-- WHAT THE TASK REQUIRES --
When you reach the line with "let s := (s.unsealFrames" in the data below, begin printing lines exactly, and stop once the line with "state := .paused, memKey" has been printed.

(Beginning of EXERCISE MATERIALS)

/-- RESUME_EVICTED_COMPLETE: the blob is decrypted under a new memory key; zones come back REVOKED (R299, R385), and the copy of the
map is that of the new allotment (R337). -/
def execResumeEvictedComplete (owner : Nat) (s : State) : Host.Outcome State Fault Refusal :=
  if longCode s owner ≠ some 8 ∨ (s.owners.get owner).state ≠ .evicted ∨ !longFits s then .next s
  else
    let x := s.owners.get owner
    let pins := x.keptPins.map (fun e => { e with frame := moveFrame x.keptRanges x.ranges e.frame })
    let s := (s.unsealFrames owner ((blobPlain x x.resumeBlob).getD [])).putPins owner pins
    let s := s.setOwner owner (fun x => { x with
      state := .paused, memKey := Config.keyDraw s.crucible.drawn, keptCores := [], keptShares := [], keptRanges := [],
      keptPins := [], resumeBlob := [],
      zones := x.zones.map (fun z => (z.1, if z.2.armed then { z.2 with revoked := true, status := z.2.status ||| stRevoked } else z.2)) })
    let s := ((s.setCrucible (fun c => { c with drawn := c.drawn + 1 })).updateClasses owner).writeGrant owner
    .next (s.endLong owner resOk)

/-! ### RESET and DESTROY (R385) -/

/-- Every launch of an owner ends with RESET; what an evicted one has away is gone with its frames, and with them the place of its
record (R320, R385). (DEDUCED, log 36) -/
def State.endOwned (s : State) (o : Nat) : State :=
  let s := (s.launches.filter (fun e => e.2.owner == o && e.2.state != .none)).foldl (fun s e => s.endLaunch e.1 statusReset 0 none) s
  if (s.owners.get o).state != .evicted then s
  else
    let s := (s.wgs.filter (fun e => e.2.owner == o && e.2.phase != .none)).foldl (fun s e => s.freeWg e.1) s
    (s.launches.filter (fun e => e.2.owner == o && e.2.state != .none)).foldl (fun s e =>
      s.setLaunch e.1 (fun x => { x with noRecord := true })) s

/-- A RESET begins: launches end, page requests are orphaned, flows fail; a frozen invocation, which no access of the owner will
resume, is discarded. (DEDUCED, log 36) (DEDUCED, log 37) -/
def State.beginReset (s : State) (o : Nat) : State :=
  let s := s.endOwned o
  let s := (s.owners.get o).ifcs.foldl (fun s i => s.orphanIfc i) s
  let s := s.failFlows o
  s.cores.keys.foldl (fun s c => match (s.cores.get c).inv with
    | some i => if i.owner = o ∧ i.frozen then s.discardInv c statusReset else s
    | none => s) s

/-- RESET (R385, R386). (DEDUCED, log 36) -/
def execReset (cmd : List Byte) (s : State) : Host.Outcome State Fault Refusal :=
  withGate s cmd 10 anyState (fun s o => (s.beginLong o 10 cmd).beginReset o)

/-- DESTROY resets first, so it is PENDING as RESET is (R385). (DEDUCED, log 36) -/
def execDestroy (cmd : List Byte) (s : State) : Host.Outcome State Fault Refusal :=
  withGate s cmd 11 anyState (fun s o => (s.beginLong o 11 cmd).beginReset o)

/-- Whether every launch and operation of an owner has ended. -/
def resetDone (s : State) (o : Nat) : Bool := !s.launches.any (fun e => e.2.owner == o && e.2.state != .none) && !ownerBusy s o

/-- Requests, waiters, invocations and mailbox records of an owner go. (DEDUCED, log 37) -/
def State.forgetRequests (s : State) (o : Nat) : State :=
  let s := s.cores.keys.foldl (fun s c => match (s.cores.get c).inv with
    | some i => if i.owner = o then s.closeInv c [] else s
    | none => s) s
  let s := (s.launches.filter (fun e => e.2.owner == o && e.2.state != .none)).foldl (fun s e => s.removeLaunch e.1) s
  let s := { s with
    walks := s.walks.filter (fun r => r.owner != o)
    faults := s.faults.filter (fun f => f.1 / 2 ^ 32 != o)
    held := s.held.filter (fun h => h.owner != o)
    tinvs := s.tinvs.filter (fun q => q.owner != o)
    contribs := s.contribs.filter (fun c => c.owner != o)
    port := s.port.filter (fun p => p.owner != o)
    hostL2 := s.hostL2.filter (fun e => e.2.owner != o) }
  (s.owners.get o).zones.keys.foldl (fun s z => s.freeZone o z) s

/-- An owner is as after CREATE but for its allotment; one that was evicted has an empty one, and no last EPOCH (R385, R386). (DEDUCED, log 37) -/
def State.resetOwner (s : State) (o : Nat) : State :=
  let evicted := (s.owners.get o).state == .evicted
  let s := if evicted then s else (s.drainPort (fun p => p.owner == o)).flushHost o
  let s := s.forgetRequests o
  let s := s.zeroFrames (inRanges (s.owners.get o).ranges)
  let s := s.setOwner o (fun x => { x with
    state := .stopped, memKey := Config.keyDraw s.crucible.drawn, frozen := [], keptCores := [], keptShares := [],
    keptRanges := [], keptPins := [], resumeBlob := [] })
  let s := if evicted then s.setOwner o (fun x => { x with
    cores := [], shares := [], ranges := [], windows := [], rsize := 0, epoch := 0 }) else s
  (s.setCrucible (fun c => { c with drawn := c.drawn + 1 })).writeGrant o
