-- ==== Sys2Proof/Machine/Sched.lean ====
section
/-! DEFINITION. What a step runs: instruction fetch (R63, R64), illegal encodings (R79, R80), the bundler (R35–R39), the ends
of waits (R56), the internal events that may come about, and what issue adds around an instruction (R60, R363, R408–R410). -/

namespace Sys2Proof.Machine

/-! ### Instruction fetch (R63, R64) -/

/-- What a fetch comes to. -/
inductive Fetched
  | code (s : State) (bs : List Byte)
  | hold (s : State)
  | fault (rs : List Raise)

/-- The tick from which an owner's code stores may still be unseen: the launch's acceptance, or the handler's entry. (DEDUCED, log 8) -/
def codeSince (s : State) (w : Nat) : Nat :=
  if isSup w then invStart s (coreOf w) else (s.launches.get (s.launchOf w)).accepted

/-- The contents of a device word that a fetch of a warp may see: the newest, and older ones that stores replaced since
its launch was accepted. -/
def codeWords (s : State) (w k : Nat) : List Nat :=
  s.devWord k :: ((s.icache.get k).filter (fun o => decide (codeSince s w ≤ o.1))).map (·.2)

/-- Fetch the word at a place: old or new contents, when a store has changed it (R64). -/
def fetchAt (s : State) (w : Nat) (l : Loc) : List Byte × State :=
  match l with
  | .dev pa =>
    (match codeWords s w (pa / 4) with
     | [] => (s.devBytes pa 4, s.touch pa 4)
     | [x] => (leBytes 4 x, s.touch pa 4)
     | x :: r =>
       let i := Config.fetchChoice s.fresh % (r.length + 1)
       (leBytes 4 ((x :: r).getD i x), { s.touch pa 4 with fresh := s.fresh + 1 }))
  | l => s.readLoc (s.warp w).owner l 4

/-- Fetch one word for the issuing lanes; an address beyond 56 bits has no translation. (DEDUCED, log 8) (DEDUCED, log 72) -/
def fetchWord (s : State) (w : Nat) (lanes : List Nat) (va : Nat) : Fetched :=
  if 2 ^ 56 ≤ va then .fault (lanes.map (fun l => { lane := l, bit := causeTranslate, addr := va }))
  else
    match translation s w .global .exec (lanes.map (fun l => (l, va))) with
    | .hold t => .hold t
    | .trap rs => .fault rs
    | .ok t gs =>
      match gs with
      | [] => .hold t
      | g :: _ => let r := fetchAt t w g.loc; .code r.2 r.1

/-- Fetch the words that follow the first, in order. -/
def fetchRest (w : Nat) (lanes : List Nat) (pc : Nat) : Nat → Nat → Fetched → Fetched
  | 0, _, r => r
  | n + 1, k, r =>
    match r with
    | .code s bs =>
      (match fetchWord s w lanes (pc + 4 * k) with
       | .code t cs => fetchRest w lanes pc n (k + 1) (.code t (bs ++ cs))
       | x => x)
    | x => x

/-- Fetch every word of the instruction at the focus. (DEDUCED, log 81) -/
def fetch (s : State) : Fetched :=
  let w := s.cur.warp
  let lanes := issuing s
  let pc := s.cur.pc.toNat
  match fetchWord s w lanes pc with
  | .code t bs => fetchRest w lanes pc (lengthOf (bs.headD 0).toNat / 4 - 1) 1 (.code t bs)
  | x => x

/-- INSTRUCTION_FETCH: a fetch that has no translation waits for one, or raises TRANSLATE at the instruction (R64). (DEDUCED, log 81) -/
def execInstructionFetch (s : State) : Host.Outcome State Fault Refusal :=
  if issuing s = [] ∨ (s.warp s.cur.warp).held then .next s
  else
    match fetch s with
    | .code t _ => finish t
    | .hold t => finish t
    | .fault rs => .next (s.raise s.cur.warp rs)

/-- ILLEGAL_ENCODING: the bytes at the focus are no instruction; every thread that would issue raises ILLEGAL whatever its
guard (R79, R80). -/
def execIllegalEncoding (s : State) : Host.Outcome State Fault Refusal :=
  if issuing s = [] ∨ (s.warp s.cur.warp).held then .next s
  else .next (s.raise s.cur.warp (raiseAll causeIllegal (issuing s)))

/-! ### The ends of waits (R56) -/

/-- Whether the counter at an address meets a wait's target, or its page is no longer at hand. -/
def counterDue (s : State) (w addr target : Nat) : Bool :=
  match quietLoc s (dieOf w) (s.warp w).owner addr .read with
  | none => true
  | some l => (counterTest (s.readLoc (s.warp w).owner l 16).1 target).1

/-- What the thread of a warp waits for has come about. (DEDUCED, log 7) -/
def waitEnds (s : State) (w : Nat) (t : Thread) : Bool :=
  match t.wait with
  | .scoreboard m => (t.slots.toNat &&& m) == 0
  | .barrier set e ph => (match waitKey s w set e with
    | some k => (s.bars.get k).phase != ph
    | none => true)
  | .counter a target => counterDue s w a target
  | .presence marver lines => lines.all (fun k => if marver then !s.marvAbs.get k else !s.benchAbs.get k)
  | .monitor => mwaitDone t
  | .formation => true
  | _ => false

/-- A thread goes back into the ready set; a barrier wait keeps the phase it stood on (R167). -/
def Thread.wake (t : Thread) (tick : Nat) : Thread :=
  match t.wait with
  | .barrier set e ph => { t with wait := .ready, since := tick, urgent := false, awaited := some { set := set, entry := e, phase := ph } }
  | _ => { t with wait := .ready, since := tick, urgent := false }

/-- Live warps of a quad, the supervisor warp among them. -/
def warpsOnQuad (s : State) (quad : Nat) : List Nat := s.warps.keys.filter (fun w => quadOf w == quad && (s.warp w).live)

/-- End the waits of a quad that are over. (DEDUCED, log 7) -/
def State.pollQuad (s : State) (quad : Nat) : State :=
  (warpsOnQuad s quad).foldl (fun s w =>
    let ls := (s.liveLanes w).filter (fun l => waitEnds s w (s.thread w l))
    s.onLanes w ls (fun _ t => t.wake s.tick)) s
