-- ==== Sys2Proof/Machine/Dispatch.lean ====
section
/-! DEFINITION. One arm per operation or event of the opcode table, each a call of its meaning. -/

namespace Sys2Proof.Machine
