-- ==== Sys2Proof/Machine/Core.lean ====
section
/-! DEFINITION. The machine as the host's interface takes it. -/

def Sys2Proof.core : Host.Core :=
  { State := Sys2Proof.Machine.State
    Fault := Sys2Proof.Machine.Fault
    Refusal := Sys2Proof.Machine.Refusal
    step := Sys2Proof.Machine.step
    reset := Sys2Proof.Machine.State.reset }
end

(End of EXERCISE MATERIALS)

-- RESULT OF THE TASK --
    let s := (s.unsealFrames owner ((blobPlain x x.resumeBlob).getD [])).putPins owner pins
    let s := s.setOwner owner (fun x => { x with
      state := .paused, memKey := Config.keyDraw s.crucible.drawn, keptCores := [], keptShares := [], keptRanges := [],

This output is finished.